• Records supplied:

/-- The elements of a tile as bytes: row r, column c, `esz` bytes each. -/
def tileElem (bs : List Byte) (esz r c : Nat) : List Byte := (bs.drop ((16 * r + c) * esz)).take esz

/-- The bytes of row x of a copy; in the transposed copy it is column x of the tile. -/
def tileRow (bs : List Byte) (esz : Nat) (trans : Bool) (x : Nat) : List Byte :=
  (List.range 16).flatMap fun y => if trans then tileElem bs esz y x else tileElem bs esz x y

/-- The one row that remains where the 16 rows of a copy stand at one address: the manual gives no order
among them, so each element is taken from a free row. DESIGN CHOICE, log entry 12. -/
def lastRowBytes (bs : List Byte) (esz : Nat) (trans : Bool) (fresh : Nat) : List Byte :=
  (List.range 16).flatMap fun y =>
    let x := (Config.lastRow fresh y).toNat
    if trans then tileElem bs esz y x else tileElem bs esz x y

/-- One write of a WPST: the key id of its page, its address and its bytes. -/
structure TileWrite where
  key : Nat
  pa : Nat
  data : List Byte

/-- The writes of one copy. DESIGN CHOICE, log entry 12. -/
def copyWrites (rows : List RowAt) (bs : List Byte) (esz pitch : Nat) (trans : Bool) (fresh : Nat) :
    List TileWrite :=
  (rows.filter fun r => !r.lost).map fun r =>
    TileWrite.mk (keyOf r.leaf) r.pa (if pitch = 0 then lastRowBytes bs esz trans fresh else tileRow bs esz trans r.row)

/-- The bytes of the writes of a WPST. -/
def tileBytes (writes : List TileWrite) : List (Nat × Byte) := byteWrites (writes.map fun w => (w.pa, w.data))

/-- The key id under which a WPST writes a byte. -/
def tileKey (writes : List TileWrite) (pa : Nat) : Nat :=
  ((writes.find? fun w => decide (w.pa ≤ pa) && decide (pa < w.pa + w.data.length)).map (·.key)).getD 0

/-- The store-buffer entries of a WPST: one closed entry for each destination sector (R394). DEDUCED, log entry 55. -/
def wpstEntries (writes : List TileWrite) : List SbEntry :=
  let cells := tileBytes writes
  ((cells.map fun c => c.1 / 32).eraseDups).map fun n =>
    let here := cells.filter fun c => decide (c.1 / 32 = n)
    .sector none n here false (if here.length = 32 then some false else none) (tileKey writes ((here.map (·.1)).headD 0))

/-- The entries of a WPST enter the buffer: the open entries of its sectors close, so that a later store stands behind it
(R113, R394). DEDUCED, log entry 55. -/
def Team.bufferTile (t : Team) (writes : List TileWrite) : Team :=
  let es := wpstEntries writes
  let hit := fun (n : Nat) => es.any fun e => match e with
    | .sector none m _ _ _ _ => decide (m = n)
    | _ => false
  { t with sb := (t.sb.map fun e => match e with
      | .sector none n b o p key => .sector none n b (o && !hit n) p key
      | e => e) ++ es }

/-- Performs the writes of a WPST at every home together (R395): the core's earlier stores to the bytes are
performed first, and the lines leave its L1. DEDUCED, log entry 55. -/
def State.performTile (s : State) (core : Nat) (pair : Bool) (writes : List TileWrite) : State :=
  let meets := fun (p : Posted) => writes.any fun w => p.meets core w.pa w.data.length
  (runsOf (tileBytes writes)).foldl (fun s r => (s.writeHome r.1 r.2).l1DropRange core pair r.1 r.2.length)
    (writes.foldl (fun s w => s.rekey w.key true w.pa w.data.length) (s.performWhere meets))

• Work instructions: Reproduce the full set of entries above exactly, without dropping a line.

• Problem solution:
/-- The elements of a tile as bytes: row r, column c, `esz` bytes each. -/
def tileElem (bs : List Byte) (esz r c : Nat) : List Byte := (bs.drop ((16 * r + c) * esz)).take esz

/-- The bytes of row x of a copy; in the transposed copy it is column x of the tile. -/
def tileRow (bs : List Byte) (esz : Nat) (trans : Bool) (x : Nat) : List Byte :=
  (List.range 16).flatMap fun y => if trans then tileElem bs esz y x else tileElem bs esz x y

/-- The one row that remains where the 16 rows of a copy stand at one address: the manual gives no order
among them, so each element is taken from a free row. DESIGN CHOICE, log entry 12. -/
def lastRowBytes (bs : List Byte) (esz : Nat) (trans : Bool) (fresh : Nat) : List Byte :=
  (List.range 16).flatMap fun y =>
    let x := (Config.lastRow fresh y).toNat
    if trans then tileElem bs esz y x else tileElem bs esz x y

/-- One write of a WPST: the key id of its page, its address and its bytes. -/
structure TileWrite where
  key : Nat
  pa : Nat
  data : List Byte

/-- The writes of one copy. DESIGN CHOICE, log entry 12. -/
def copyWrites (rows : List RowAt) (bs : List Byte) (esz pitch : Nat) (trans : Bool) (fresh : Nat) :
    List TileWrite :=
  (rows.filter fun r => !r.lost).map fun r =>
    TileWrite.mk (keyOf r.leaf) r.pa (if pitch = 0 then lastRowBytes bs esz trans fresh else tileRow bs esz trans r.row)

/-- The bytes of the writes of a WPST. -/
def tileBytes (writes : List TileWrite) : List (Nat × Byte) := byteWrites (writes.map fun w => (w.pa, w.data))

/-- The key id under which a WPST writes a byte. -/
def tileKey (writes : List TileWrite) (pa : Nat) : Nat :=
  ((writes.find? fun w => decide (w.pa ≤ pa) && decide (pa < w.pa + w.data.length)).map (·.key)).getD 0

/-- The store-buffer entries of a WPST: one closed entry for each destination sector (R394). DEDUCED, log entry 55. -/
def wpstEntries (writes : List TileWrite) : List SbEntry :=
  let cells := tileBytes writes
  ((cells.map fun c => c.1 / 32).eraseDups).map fun n =>
    let here := cells.filter fun c => decide (c.1 / 32 = n)
    .sector none n here false (if here.length = 32 then some false else none) (tileKey writes ((here.map (·.1)).headD 0))

/-- The entries of a WPST enter the buffer: the open entries of its sectors close, so that a later store stands behind it
(R113, R394). DEDUCED, log entry 55. -/
def Team.bufferTile (t : Team) (writes : List TileWrite) : Team :=
  let es := wpstEntries writes
  let hit := fun (n : Nat) => es.any fun e => match e with
    | .sector none m _ _ _ _ => decide (m = n)
    | _ => false
  { t with sb := (t.sb.map fun e => match e with
      | .sector none n b o p key => .sector none n b (o && !hit n) p key
      | e => e) ++ es }

/-- Performs the writes of a WPST at every home together (R395): the core's earlier stores to the bytes are
performed first, and the lines leave its L1. DEDUCED, log entry 55. -/
def State.performTile (s : State) (core : Nat) (pair : Bool) (writes : List TileWrite) : State :=
  let meets := fun (p : Posted) => writes.any fun w => p.meets core w.pa w.data.length
  (runsOf (tileBytes writes)).foldl (fun s r => (s.writeHome r.1 r.2).l1DropRange core pair r.1 r.2.length)
    (writes.foldl (fun s w => s.rekey w.key true w.pa w.data.length) (s.performWhere meets))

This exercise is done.